### [SUPPLIED MATERIAL]
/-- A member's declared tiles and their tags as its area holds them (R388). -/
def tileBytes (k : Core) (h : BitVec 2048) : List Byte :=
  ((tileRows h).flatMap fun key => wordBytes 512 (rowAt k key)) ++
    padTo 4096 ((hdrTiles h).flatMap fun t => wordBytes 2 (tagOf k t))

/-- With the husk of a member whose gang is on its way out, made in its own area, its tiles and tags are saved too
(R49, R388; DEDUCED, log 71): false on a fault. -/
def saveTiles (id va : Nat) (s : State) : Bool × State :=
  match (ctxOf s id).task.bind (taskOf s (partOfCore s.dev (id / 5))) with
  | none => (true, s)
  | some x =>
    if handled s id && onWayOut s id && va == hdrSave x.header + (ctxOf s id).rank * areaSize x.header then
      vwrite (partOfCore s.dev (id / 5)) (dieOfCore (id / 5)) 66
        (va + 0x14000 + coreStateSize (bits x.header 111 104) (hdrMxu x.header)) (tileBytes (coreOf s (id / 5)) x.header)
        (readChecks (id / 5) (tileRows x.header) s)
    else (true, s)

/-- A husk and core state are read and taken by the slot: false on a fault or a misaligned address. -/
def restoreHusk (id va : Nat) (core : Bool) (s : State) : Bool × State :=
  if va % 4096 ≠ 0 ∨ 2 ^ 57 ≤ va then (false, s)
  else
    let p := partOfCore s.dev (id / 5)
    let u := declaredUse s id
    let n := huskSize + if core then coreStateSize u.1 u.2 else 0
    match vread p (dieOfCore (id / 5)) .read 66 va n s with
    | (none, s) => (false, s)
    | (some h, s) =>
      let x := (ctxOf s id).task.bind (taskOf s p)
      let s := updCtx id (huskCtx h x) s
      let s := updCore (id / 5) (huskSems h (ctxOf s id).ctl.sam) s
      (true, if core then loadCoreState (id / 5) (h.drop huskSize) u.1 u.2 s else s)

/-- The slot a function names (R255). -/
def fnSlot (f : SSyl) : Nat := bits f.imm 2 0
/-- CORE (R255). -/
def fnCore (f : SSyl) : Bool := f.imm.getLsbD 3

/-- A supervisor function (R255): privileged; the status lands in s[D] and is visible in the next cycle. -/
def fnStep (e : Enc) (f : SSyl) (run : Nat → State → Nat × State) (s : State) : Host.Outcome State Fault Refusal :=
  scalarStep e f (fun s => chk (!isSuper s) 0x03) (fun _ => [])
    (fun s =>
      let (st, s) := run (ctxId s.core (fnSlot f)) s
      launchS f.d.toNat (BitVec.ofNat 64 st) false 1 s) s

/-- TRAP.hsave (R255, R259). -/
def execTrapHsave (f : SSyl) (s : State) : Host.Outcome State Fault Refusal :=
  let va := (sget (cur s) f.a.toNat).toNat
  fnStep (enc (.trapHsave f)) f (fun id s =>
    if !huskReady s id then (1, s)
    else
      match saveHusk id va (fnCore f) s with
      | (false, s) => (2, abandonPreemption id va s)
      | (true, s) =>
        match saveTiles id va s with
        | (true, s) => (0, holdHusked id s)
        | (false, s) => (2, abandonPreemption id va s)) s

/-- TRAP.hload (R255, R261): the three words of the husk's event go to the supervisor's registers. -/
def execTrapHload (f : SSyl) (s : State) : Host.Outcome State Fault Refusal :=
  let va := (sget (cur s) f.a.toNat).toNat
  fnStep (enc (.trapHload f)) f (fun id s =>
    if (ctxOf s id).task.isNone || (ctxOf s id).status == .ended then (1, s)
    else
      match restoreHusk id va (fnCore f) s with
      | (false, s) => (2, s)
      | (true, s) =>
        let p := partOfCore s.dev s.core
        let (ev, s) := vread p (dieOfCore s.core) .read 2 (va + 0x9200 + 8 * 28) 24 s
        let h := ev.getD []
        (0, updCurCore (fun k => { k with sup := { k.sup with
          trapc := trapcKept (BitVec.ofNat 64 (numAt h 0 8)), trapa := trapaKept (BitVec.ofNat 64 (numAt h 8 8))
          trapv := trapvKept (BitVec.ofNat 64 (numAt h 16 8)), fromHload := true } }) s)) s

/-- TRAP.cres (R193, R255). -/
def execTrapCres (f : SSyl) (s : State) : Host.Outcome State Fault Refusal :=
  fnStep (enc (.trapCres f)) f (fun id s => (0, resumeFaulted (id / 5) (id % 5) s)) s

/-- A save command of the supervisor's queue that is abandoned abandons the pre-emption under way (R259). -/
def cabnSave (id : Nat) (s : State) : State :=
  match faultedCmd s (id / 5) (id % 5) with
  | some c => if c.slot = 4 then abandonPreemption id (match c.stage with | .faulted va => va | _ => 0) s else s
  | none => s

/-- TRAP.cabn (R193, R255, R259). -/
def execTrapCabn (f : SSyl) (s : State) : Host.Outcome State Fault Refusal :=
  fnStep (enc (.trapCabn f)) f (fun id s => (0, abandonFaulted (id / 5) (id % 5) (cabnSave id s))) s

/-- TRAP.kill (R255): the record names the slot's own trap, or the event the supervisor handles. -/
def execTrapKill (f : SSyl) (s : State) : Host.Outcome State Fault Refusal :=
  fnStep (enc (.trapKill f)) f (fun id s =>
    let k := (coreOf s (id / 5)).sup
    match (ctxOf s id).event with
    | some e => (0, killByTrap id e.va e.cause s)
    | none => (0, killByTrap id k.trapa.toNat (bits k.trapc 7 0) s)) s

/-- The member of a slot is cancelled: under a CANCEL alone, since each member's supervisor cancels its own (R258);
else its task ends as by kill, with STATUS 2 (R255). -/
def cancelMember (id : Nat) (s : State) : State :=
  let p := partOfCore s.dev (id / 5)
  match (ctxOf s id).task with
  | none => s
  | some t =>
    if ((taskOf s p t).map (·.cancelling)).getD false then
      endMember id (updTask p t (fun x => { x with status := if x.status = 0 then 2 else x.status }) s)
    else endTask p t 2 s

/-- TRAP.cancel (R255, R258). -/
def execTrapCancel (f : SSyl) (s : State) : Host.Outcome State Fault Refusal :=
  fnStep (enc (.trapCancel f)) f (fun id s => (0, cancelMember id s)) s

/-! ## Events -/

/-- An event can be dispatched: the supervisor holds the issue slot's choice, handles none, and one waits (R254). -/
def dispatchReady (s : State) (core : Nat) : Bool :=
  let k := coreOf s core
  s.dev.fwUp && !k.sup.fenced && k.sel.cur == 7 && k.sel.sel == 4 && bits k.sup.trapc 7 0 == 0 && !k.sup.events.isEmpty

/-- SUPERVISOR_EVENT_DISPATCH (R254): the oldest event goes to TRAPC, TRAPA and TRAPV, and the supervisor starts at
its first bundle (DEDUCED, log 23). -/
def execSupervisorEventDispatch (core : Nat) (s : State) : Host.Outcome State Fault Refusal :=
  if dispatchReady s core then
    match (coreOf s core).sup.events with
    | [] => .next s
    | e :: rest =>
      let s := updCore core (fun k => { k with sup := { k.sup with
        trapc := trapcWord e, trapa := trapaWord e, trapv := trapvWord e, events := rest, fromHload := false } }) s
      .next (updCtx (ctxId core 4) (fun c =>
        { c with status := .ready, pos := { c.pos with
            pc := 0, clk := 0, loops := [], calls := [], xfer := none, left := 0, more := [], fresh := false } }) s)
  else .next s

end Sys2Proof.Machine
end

### [WHAT THIS TASK INVOLVES]
Word for word, repeat every line of the data.

### [RESPONSE TO THE EXERCISE]
/-- A member's declared tiles and their tags as its area holds them (R388). -/
def tileBytes (k : Core) (h : BitVec 2048) : List Byte :=
  ((tileRows h).flatMap fun key => wordBytes 512 (rowAt k key)) ++
    padTo 4096 ((hdrTiles h).flatMap fun t => wordBytes 2 (tagOf k t))

/-- With the husk of a member whose gang is on its way out, made in its own area, its tiles and tags are saved too
(R49, R388; DEDUCED, log 71): false on a fault. -/
def saveTiles (id va : Nat) (s : State) : Bool × State :=
  match (ctxOf s id).task.bind (taskOf s (partOfCore s.dev (id / 5))) with
  | none => (true, s)
  | some x =>
    if handled s id && onWayOut s id && va == hdrSave x.header + (ctxOf s id).rank * areaSize x.header then
      vwrite (partOfCore s.dev (id / 5)) (dieOfCore (id / 5)) 66
        (va + 0x14000 + coreStateSize (bits x.header 111 104) (hdrMxu x.header)) (tileBytes (coreOf s (id / 5)) x.header)
        (readChecks (id / 5) (tileRows x.header) s)
    else (true, s)

/-- A husk and core state are read and taken by the slot: false on a fault or a misaligned address. -/
def restoreHusk (id va : Nat) (core : Bool) (s : State) : Bool × State :=
  if va % 4096 ≠ 0 ∨ 2 ^ 57 ≤ va then (false, s)
  else
    let p := partOfCore s.dev (id / 5)
    let u := declaredUse s id
    let n := huskSize + if core then coreStateSize u.1 u.2 else 0
    match vread p (dieOfCore (id / 5)) .read 66 va n s with
    | (none, s) => (false, s)
    | (some h, s) =>
      let x := (ctxOf s id).task.bind (taskOf s p)
      let s := updCtx id (huskCtx h x) s
      let s := updCore (id / 5) (huskSems h (ctxOf s id).ctl.sam) s
      (true, if core then loadCoreState (id / 5) (h.drop huskSize) u.1 u.2 s else s)

/-- The slot a function names (R255). -/
def fnSlot (f : SSyl) : Nat := bits f.imm 2 0
/-- CORE (R255). -/
def fnCore (f : SSyl) : Bool := f.imm.getLsbD 3

/-- A supervisor function (R255): privileged; the status lands in s[D] and is visible in the next cycle. -/
def fnStep (e : Enc) (f : SSyl) (run : Nat → State → Nat × State) (s : State) : Host.Outcome State Fault Refusal :=
  scalarStep e f (fun s => chk (!isSuper s) 0x03) (fun _ => [])
    (fun s =>
      let (st, s) := run (ctxId s.core (fnSlot f)) s
      launchS f.d.toNat (BitVec.ofNat 64 st) false 1 s) s

/-- TRAP.hsave (R255, R259). -/
def execTrapHsave (f : SSyl) (s : State) : Host.Outcome State Fault Refusal :=
  let va := (sget (cur s) f.a.toNat).toNat
  fnStep (enc (.trapHsave f)) f (fun id s =>
    if !huskReady s id then (1, s)
    else
      match saveHusk id va (fnCore f) s with
      | (false, s) => (2, abandonPreemption id va s)
      | (true, s) =>
        match saveTiles id va s with
        | (true, s) => (0, holdHusked id s)
        | (false, s) => (2, abandonPreemption id va s)) s

/-- TRAP.hload (R255, R261): the three words of the husk's event go to the supervisor's registers. -/
def execTrapHload (f : SSyl) (s : State) : Host.Outcome State Fault Refusal :=
  let va := (sget (cur s) f.a.toNat).toNat
  fnStep (enc (.trapHload f)) f (fun id s =>
    if (ctxOf s id).task.isNone || (ctxOf s id).status == .ended then (1, s)
    else
      match restoreHusk id va (fnCore f) s with
      | (false, s) => (2, s)
      | (true, s) =>
        let p := partOfCore s.dev s.core
        let (ev, s) := vread p (dieOfCore s.core) .read 2 (va + 0x9200 + 8 * 28) 24 s
        let h := ev.getD []
        (0, updCurCore (fun k => { k with sup := { k.sup with
          trapc := trapcKept (BitVec.ofNat 64 (numAt h 0 8)), trapa := trapaKept (BitVec.ofNat 64 (numAt h 8 8))
          trapv := trapvKept (BitVec.ofNat 64 (numAt h 16 8)), fromHload := true } }) s)) s

/-- TRAP.cres (R193, R255). -/
def execTrapCres (f : SSyl) (s : State) : Host.Outcome State Fault Refusal :=
  fnStep (enc (.trapCres f)) f (fun id s => (0, resumeFaulted (id / 5) (id % 5) s)) s

/-- A save command of the supervisor's queue that is abandoned abandons the pre-emption under way (R259). -/
def cabnSave (id : Nat) (s : State) : State :=
  match faultedCmd s (id / 5) (id % 5) with
  | some c => if c.slot = 4 then abandonPreemption id (match c.stage with | .faulted va => va | _ => 0) s else s
  | none => s

/-- TRAP.cabn (R193, R255, R259). -/
def execTrapCabn (f : SSyl) (s : State) : Host.Outcome State Fault Refusal :=
  fnStep (enc (.trapCabn f)) f (fun id s => (0, abandonFaulted (id / 5) (id % 5) (cabnSave id s))) s

/-- TRAP.kill (R255): the record names the slot's own trap, or the event the supervisor handles. -/
def execTrapKill (f : SSyl) (s : State) : Host.Outcome State Fault Refusal :=
  fnStep (enc (.trapKill f)) f (fun id s =>
    let k := (coreOf s (id / 5)).sup
    match (ctxOf s id).event with
    | some e => (0, killByTrap id e.va e.cause s)
    | none => (0, killByTrap id k.trapa.toNat (bits k.trapc 7 0) s)) s

/-- The member of a slot is cancelled: under a CANCEL alone, since each member's supervisor cancels its own (R258);
else its task ends as by kill, with STATUS 2 (R255). -/
def cancelMember (id : Nat) (s : State) : State :=
  let p := partOfCore s.dev (id / 5)
  match (ctxOf s id).task with
  | none => s
  | some t =>
    if ((taskOf s p t).map (·.cancelling)).getD false then
      endMember id (updTask p t (fun x => { x with status := if x.status = 0 then 2 else x.status }) s)
    else endTask p t 2 s

/-- TRAP.cancel (R255, R258). -/
def execTrapCancel (f : SSyl) (s : State) : Host.Outcome State Fault Refusal :=
  fnStep (enc (.trapCancel f)) f (fun id s => (0, cancelMember id s)) s

/-! ## Events -/

/-- An event can be dispatched: the supervisor holds the issue slot's choice, handles none, and one waits (R254). -/
def dispatchReady (s : State) (core : Nat) : Bool :=
  let k := coreOf s core
  s.dev.fwUp && !k.sup.fenced && k.sel.cur == 7 && k.sel.sel == 4 && bits k.sup.trapc 7 0 == 0 && !k.sup.events.isEmpty

/-- SUPERVISOR_EVENT_DISPATCH (R254): the oldest event goes to TRAPC, TRAPA and TRAPV, and the supervisor starts at
its first bundle (DEDUCED, log 23). -/
def execSupervisorEventDispatch (core : Nat) (s : State) : Host.Outcome State Fault Refusal :=
  if dispatchReady s core then
    match (coreOf s core).sup.events with
    | [] => .next s
    | e :: rest =>
      let s := updCore core (fun k => { k with sup := { k.sup with
        trapc := trapcWord e, trapa := trapaWord e, trapv := trapvWord e, events := rest, fromHload := false } }) s
      .next (updCtx (ctxId core 4) (fun c =>
        { c with status := .ready, pos := { c.pos with
            pc := 0, clk := 0, loops := [], calls := [], xfer := none, left := 0, more := [], fresh := false } }) s)
  else .next s

end Sys2Proof.Machine
end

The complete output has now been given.